**Exercise prompt:** Write out, word for word, the part of the listing below that opens with the line containing "k = 0 then [] else" and closes with the line containing "addresses data. -/", keeping both of those lines and adding no others.

**Extracted data:**
/-- The pieces of the local store, as offset and length, that a VXE memory instruction touches (R126 to R133, R140, R148). -/
def vxmReach (o : VxmOp) (f : MemF) (c : Core) : List (Nat × Nat) :=
  let ty := f.ty.toNat
  let w := tyBits ty / 8
  let vl := c.vlMem f (tyCount ty)
  let line := c.memAddr f 64 / 64 * 64
  let rows := min 32 (c.sreg (f.sq + 5)).toNat
  let k := (c.sreg f.vr.toNat).toNat
  match o with
  | .ld => (c.actives f vl).map (fun j => (line + w * j, w))
  | .st => (c.actives f vl).map (fun j => (line + w * j, w))
  | .gath => (hitsOf (c.targets f vl)).map (fun h => (h.2, f.size))
  | .scat => (hitsOf (c.targets f vl)).map (fun h => (h.2, f.size))
  | .scadd => (hitsOf (c.targets f vl)).map (fun h => (h.2, f.size))
  | .ldq => (c.actives f vl).flatMap (fun j =>
      let l := rowLoc f.fmt (c.areg f.a.toNat).toNat j
      (l.addr, l.n) :: (if !f.sub.getLsbD 0 && isScaled f.fmt then
        [((c.areg f.scaleA).toNat + j / 32, 1)] else []))
  | .stq => if vl = 0 then [] else (c.stqPuts f vl).1.map (fun p => (p.loc.addr, p.loc.n))
  | .stqs => if vl = 0 ∨ rows = 0 then [] else (c.stqsPuts f vl rows).1.map (fun p => (p.loc.addr, p.loc.n))
  | .xacc => if k = 0 then [] else
      [((c.sreg (f.vr.toNat + 1)).toNat, 80 * k), ((c.sreg (f.vr.toNat + 2)).toNat, 80 * k), (c.memAddr f 64, 80 * k)]
  | _ => []

/-- The command of a VXE memory operation that addresses data. -/
def vxmRow (o : VxmOp) (n : Fin 96) : Option Instr :=
  match o with
  | .ld => some (.ld n)
  | .st => some (.st n)
  | .ldq => some (.ldq n)
  | .stq => some (.stq n)
  | .stqs => some (.stqs n)
  | .gath => some (.gath n)
  | .scat => some (.scat n)
  | .scadd => some (.scadd n)
  | .xacc => some (.xacc n)
  | _ => none

/-- The core that an engine's fault leaves: issue stopped with the status at the instruction, it and the later instructions of its
queue discarded, no register changed (R199). -/
def faultCore (c : Core) (e : QEntry) (st : St) : Core :=
  { c with
    halt := some ⟨1, st, e.pc⟩
    wait := none
    queue := c.queue.filter (fun y => !(y.eng == e.eng && decide (e.seq ≤ y.seq))) }

/-- The elements that ST, STQ and STQS write, and their flags (R127, R129, R132, R133). -/
def storePuts (o : VxmOp) (f : MemF) (c : Core) : List EPut × Nat :=
  let ty := f.ty.toNat
  let w := tyBits ty / 8
  let vl := c.vlMem f (tyCount ty)
  let a := c.memAddr f 64
  let rows := min 32 (c.sreg (f.sq + 5)).toNat
  match o with
  | .st => ((c.actives f vl).map (fun j => ⟨⟨a / 64 * 64 + w * j, w, 0, 8 * w⟩, c.elem f.vr.toNat ty j, elemFinite ty (c.elem f.vr.toNat ty j)⟩),
      if vl = 0 ∨ a % 64 = 0 then 0 else flagAlign)
  | .stq => if vl = 0 then ([], 0) else c.stqPuts f vl
  | .stqs => if vl = 0 ∨ rows = 0 then ([], 0) else c.stqsPuts f vl rows
  | _ => ([], 0)

/-- Two elements share no bit. -/
def EPut.apart (p q : EPut) : Prop :=
  8 * p.loc.addr + p.loc.lo + p.loc.w ≤ 8 * q.loc.addr + q.loc.lo ∨ 8 * q.loc.addr + q.loc.lo + q.loc.w ≤ 8 * p.loc.addr + p.loc.lo

/-- Address `a` lies in an element's bytes, in core `n`'s local store. -/
def EPut.covers (p : EPut) (n a : Nat) : Prop := lsAddr n + p.loc.addr ≤ a ∧ a < lsAddr n + p.loc.addr + p.loc.n

/-- The state after an instruction that only writes the local store: its bytes and finiteness bits, and the queue. -/
def State.stored (s : State) (n : Nat) (e : QEntry) (fl : Nat) (bytes : List Host.Cell) (fin : NatSet) : State :=
  { s with dev := { s.dev.setCore n { s.dev.core n with queue := queueAfter (s.dev.core n) e fl } with
    mem := { s.dev.mem with bytes := bytes, finite := fin } } }

/-! ### The matrix array (R76 to R110) -/

/-- The 16 bits of EW, and the set that an MMA accumulates onto: a cleared one under its own tag where it clears or retags, else the set
as it stands (R79, R82, R85). -/
def mmaBase (c : Core) (f : MmaF) : AccSet :=
  let t := c.accSet f.acc.toNat
  if f.clear = true ∨ t.tag ≠ f.tag then AccSet.cleared f.tag c.ew else t

/-- What an MXR writes and the flags it sets, given its epilogue's operands: each row's outputs after the epilogue's arithmetic, as
ordinary MX blocks where a float set meets a scaled destination, else element by element (R107 to R109). -/
def mxrWrites (c : Core) (f : MxrF) (x : Epi) : List EPut × Nat :=
  let t := c.accSet f.acc.toNat
  let dd := c.slotDesc f.dd.toNat
  let outs (i : Nat) := (List.range t.tag.cols).map (fun j => x.apply (t.value ((c.mxrRows f).1 + i) j) i j)
  let row (i : Nat) : List EPut × Nat :=
    if t.tag.cls = .lp ∧ t.tag.int = false ∧ dd.scaling dd.fmt ≠ 0 ∧ dd.fmt < 5 then
      mxRow dd f.rm.toNat (c.spair f.sseed.toNat) f.sat ((c.mxrRows f).1 + i) ((outs i).map (·.1))
    else plainRow dd t.tag.cls f.rm.toNat (c.spair f.sseed.toNat) f.sat ((c.mxrRows f).1 + i) ((outs i).map (·.1))
  ((List.range (c.mxrRows f).2).flatMap (fun i => (row i).1),
    (List.range (c.mxrRows f).2).foldl (fun a i => a ||| (outs i).foldl (fun b v => b ||| v.2) (row i).2) 0)

/-! ### The special-function unit and the row statistics (R150 to R175) -/

/-- The canonical NaN of a TYPE, with flags. -/
def nanWith (ty flags : Nat) : Nat × Nat := ((tyFmt ty).nanBits, flags)

/-- What R153, R154, R157 and R164 fix of the result `r`, an encoding with its flags, of function code `fn` applied to `x`: a NaN for a NaN;
the codes without a table; the reserved codes; an empty slot; RCP and SQRT of a built-in image correctly rounded; the results at
infinities and zeros; elsewhere one of the results that the accuracy leaves possible; and a user image as R157 to R159 compute it. -/
def fnSays (c : Core) (fn ty x : Nat) (r : Nat × Nat) : Prop :=
  let v := fVal ty x
  let fixed := c.pewter = true ∧ fn < 0x10
  let slot := (fnSlot fn).getD 16
  let here (o : Origin) : Prop := slot < 16 ∧ ¬ fixed ∧ (c.live slot).origin = o
  (v = .nan → r.1 = (tyFmt ty).nanBits ∧ r.2.testBit 0 = true) ∧
  (v ≠ .nan → fn = 0x20 → r = fOp ty (if v.isNeg then .zero else v)) ∧
  (v ≠ .nan → fn = 0x21 → r = fOp ty v) ∧
  (v ≠ .nan → fn = 0x22 → r = fOp ty (if v.isNeg then FVal.zero.mul .zero else v.mul v)) ∧
  (0x23 ≤ fn → r = nanWith ty 1) ∧
  (v ≠ .nan → here .empty → r = nanWith ty 128) ∧
  (v ≠ .nan → here .user → ∃ ver, r = (tableApply (c.live slot).image ty x).finish ver fn ty x) ∧
  (v ≠ .nan → here .builtin →
    (fn < 0x10 → ∀ w, builtinOut fn v = .near w → r.1 ∈ candsOf ty (sharpFn fn w) w) ∧
    (fn = 4 → r = fOp ty ((fOne false).div v)) ∧
    (fn = 6 → r = fOp ty v.sqrt) ∧
    (fn ∈ [0, 1, 10] → v = .inf true → r = fOp ty .zero) ∧
    (fn ∈ [0, 1, 2, 3, 11, 12, 13, 15] → v = .inf false → r = fOp ty (.inf false)) ∧
    (fn ∈ [2, 3, 5] → (∃ m e, v = .fin true m e ∧ m ≠ 0) ∨ v = .inf true → r = nanWith ty 1) ∧
    (fn ∈ [2, 3] → (∃ n e, v = .fin n 0 e) → r = fOp ty (.inf true)) ∧
    (fn = 5 → ∀ n e, v = .fin n 0 e → r = fOp ty (.inf n)) ∧
    (fn ∈ [7, 8] → (∃ n, v = .inf n) → r = nanWith ty 1) ∧
    (fn ∈ [7, 9, 14] → ∀ n e, v = .fin n 0 e → r = fOp ty (.fin n 0 0)) ∧
    (fn ∈ [9, 14] → ∀ n, v = .inf n → r = fOp ty (fOne n)) ∧
    (fn ∈ [11, 12, 13] → v = .inf true → r = fOp ty (.fin true 0 0)) ∧
    (fn = 8 → (∃ n e, v = .fin n 0 e) → r = fOp ty (fOne false)) ∧
    (fn = 10 → v = .inf false → r = fOp ty (fOne false)) ∧
    (fn = 15 → v = .inf true → r = fOp ty .zero))

/-- What R165 fixes of the result of GACT on `g` and `u`. -/
def gactSays (fn ty g u : Nat) (r : Nat × Nat) : Prop :=
  let a := fVal ty g
  let b := fVal ty u
  (a = .nan ∨ b = .nan → r.1 = (tyFmt ty).nanBits ∧ r.2.testBit 0 = true) ∧
  (a ≠ .nan → fn = 0x20 → r = fOp ty ((if a.isNeg then FVal.zero else a).mul b)) ∧
  (a ≠ .nan → fn = 0x21 → r = fOp ty (a.mul b))

/-- The queue with entry `e` started and its effect not yet whole. -/
def queueStarted (c : Core) (e : QEntry) (fl : Nat) : List QEntry :=
  c.queue.map (fun y => if y.seq = e.seq then { e with started := true, ran := false, flags := BitVec.ofNat 32 fl } else y)

/-- A staging may land: no earlier staging of its slot is still to land, begun or not, and of its own instruction no lower slot (R162). -/
def CanLand (c : Core) (g : Staging) : Prop :=
  (∀ h ∈ c.staging, ¬ (h.seq < g.seq ∧ h.slot = g.slot) ∧ ¬ (h.seq = g.seq ∧ h.slot < g.slot)) ∧
    (∀ y ∈ c.queue, y.seq < g.seq → y.started = false → c.stagesTo y [g.slot] = false)

/-- Bit `t` of the mask of an SFTB or SFTS. -/
def Core.names (c : Core) (f : VecF) (t : Nat) : Bool := (c.sreg f.va.toNat).getLsbD t

/-- Chain `i` of SUMSQ. -/
def RowAcc.sq (a : RowAcc) (i : Nat) : BitVec 64 := match i with | 0 => a.q0 | 1 => a.q1 | 2 => a.q2 | _ => a.q3
/-- Chain `i` of SUM. -/
def RowAcc.sm (a : RowAcc) (i : Nat) : BitVec 64 := match i with | 0 => a.s0 | 1 => a.s1 | 2 => a.s2 | _ => a.s3

/-- The FP64 sum of two encodings, rounded to nearest even. -/
def plus64 (a b : Nat) : Nat := (fOp 3 ((fVal 3 a).add (fVal 3 b))).1

/-- (c0 + c1) + (c2 + c3) of four chains (R172). -/
def folded (ch : Nat → BitVec 64) : Nat := plus64 (plus64 (ch 0).toNat (ch 1).toNat) (plus64 (ch 2).toNat (ch 3).toNat)

/-- A folded sum over COUNT; +0 where COUNT is 0 (R172, R173). -/
def overCount (s : Nat) (count : Word) : Nat := if count = 0 then 0 else (fOp 3 ((fVal 3 s).div (FVal.ofInt count.toNat))).1

/-- The statistic OP of a row, before its rounding to the output type: RRMS, RMS, MEANSQ, MEAN (R172). -/
def rowStat (a : RowAcc) (op : Nat) (eps : Word) : FVal :=
  let meansq := overCount (folded a.sq) a.count
  let v := fVal 3 (fOp 3 ((fVal 3 meansq).add (f32 eps))).1
  if op = 3 then fVal 3 (overCount (folded a.sm) a.count)
  else if op = 2 then fVal 3 meansq
  else if v.cmp .zero = some (-1) then .nan
  else if op = 1 then v.sqrt
  else ((fOne false).div v).sqrt

/-- How many rows r0 to min(r1, r0 + 31) are (R172). -/
def rowsRead (r0 r1 : Word) : Nat := min r1.toNat (r0.toNat + 31) + 1 - r0.toNat

/-- Row `r`'s partial record as RSX writes it (R174). -/
def recordOf (a : RowAcc) (r : Nat) : List Byte :=
  leBytes 8 (folded a.sq) ++ leBytes 8 (folded a.sm) ++ leBytes 4 a.count.toNat ++ leBytes 1 (r % 32) ++ leBytes 10 0 ++ leBytes 1 1

/-- A row with one partial record merged in (R175). -/
def mergedRow (a : RowAcc) (rec_ : List Byte) : RowAcc :=
  ⟨BitVec.ofNat 64 (plus64 (folded a.sq) (field rec_ 0 8)), 0, 0, 0, BitVec.ofNat 64 (plus64 (folded a.sm) (field rec_ 8 8)), 0, 0, 0,
    BitVec.ofNat 32 (min (a.count.toNat + field rec_ 0x10 4) (2 ^ 32 - 1)), 1⟩

/-! ### Transfers, background tests, repair (R252 to R298) -/

/-- The core after transfer `x`, the oldest of its queue, has finished or stopped: the others stay, and its instruction has had its
effect when no other of its transfers is left (R259). -/
def afterXfer (c : Core) (x : Xfer) (rest : List Xfer) : Core :=
  { c with
    xfers := rest
    queue := if rest.any (fun z => z.seq == x.seq) then c.queue
      else c.queue.map (fun y => if y.seq = x.seq then { y with ran := true } else y) }

/-- The first byte of row `r` of one side of a transfer (R257). -/
def XferD.rowAt (t : XferD) (base stride r : Nat) : Int := (base : Int) + (if t.kind = 2 then signed 64 stride * r else 0)

/-- `len` bytes from a flat address on lie in core `n`'s local store. -/
def InLs (n : Nat) (a : Int) (len : Nat) : Prop := (lsAddr n : Int) ≤ a ∧ a + len ≤ (lsAddr n : Int) + 0x800000

/-- Two byte ranges of `len` bytes share no byte. -/
def Apart (a b : Int) (len : Nat) : Prop := a + len ≤ b ∨ b + len ≤ a

/-- The line of 256 B at address `a` reads as `bs`. -/
def lineIs (d : Dev) (a : Nat) (bs : List Byte) : Prop := d.peek a 256 = bs

/-- Spare `q` is the one that takes over from `p`: the lowest unused one of its base die, or of all dies where its die has none
(R287). -/
def SpareFor (d : Dev) (p q : Nat) : Prop :=
  let free (k : Nat) : Prop := k < 640 ∧ d.rd (F.PC_STATE k) = 1
  free q ∧ ((q / 160 = p / 160 ∧ ∀ k, k < q → k / 160 = p / 160 → ¬ free k) ∨
    ((∀ k, k / 160 = p / 160 → ¬ free k) ∧ ∀ k, k < q → ¬ free k))

/-- The limit that a cause of PC_FAILED names has been reached for a logical pseudo-channel within the last second (R285). -/
def LimitReached (d : Dev) (l : Nat) (cause : BitVec 8) : Prop :=
  let recent (t : Nat) : Bool := decide (d.rd F.OP_TIME_MS < t + 1000)
  (cause = 0 → max 1 (d.rd F.UE_LIMIT) ≤ d.tier.ueWords.countP (fun w => decide (w.1 < farBase) && logicalPc w.1 == l && recent w.2)) ∧
  (cause = 1 → d.rd F.CE_LIMIT < ((Tab.get d.tier.ceTimes l []).filter (fun x => recent x.1)).foldl (fun n x => n + x.2) 0)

**Output of the task:**
  | .xacc => if k = 0 then [] else
      [((c.sreg (f.vr.toNat + 1)).toNat, 80 * k), ((c.sreg (f.vr.toNat + 2)).toNat, 80 * k), (c.memAddr f 64, 80 * k)]
  | _ => []

/-- The command of a VXE memory operation that addresses data. -/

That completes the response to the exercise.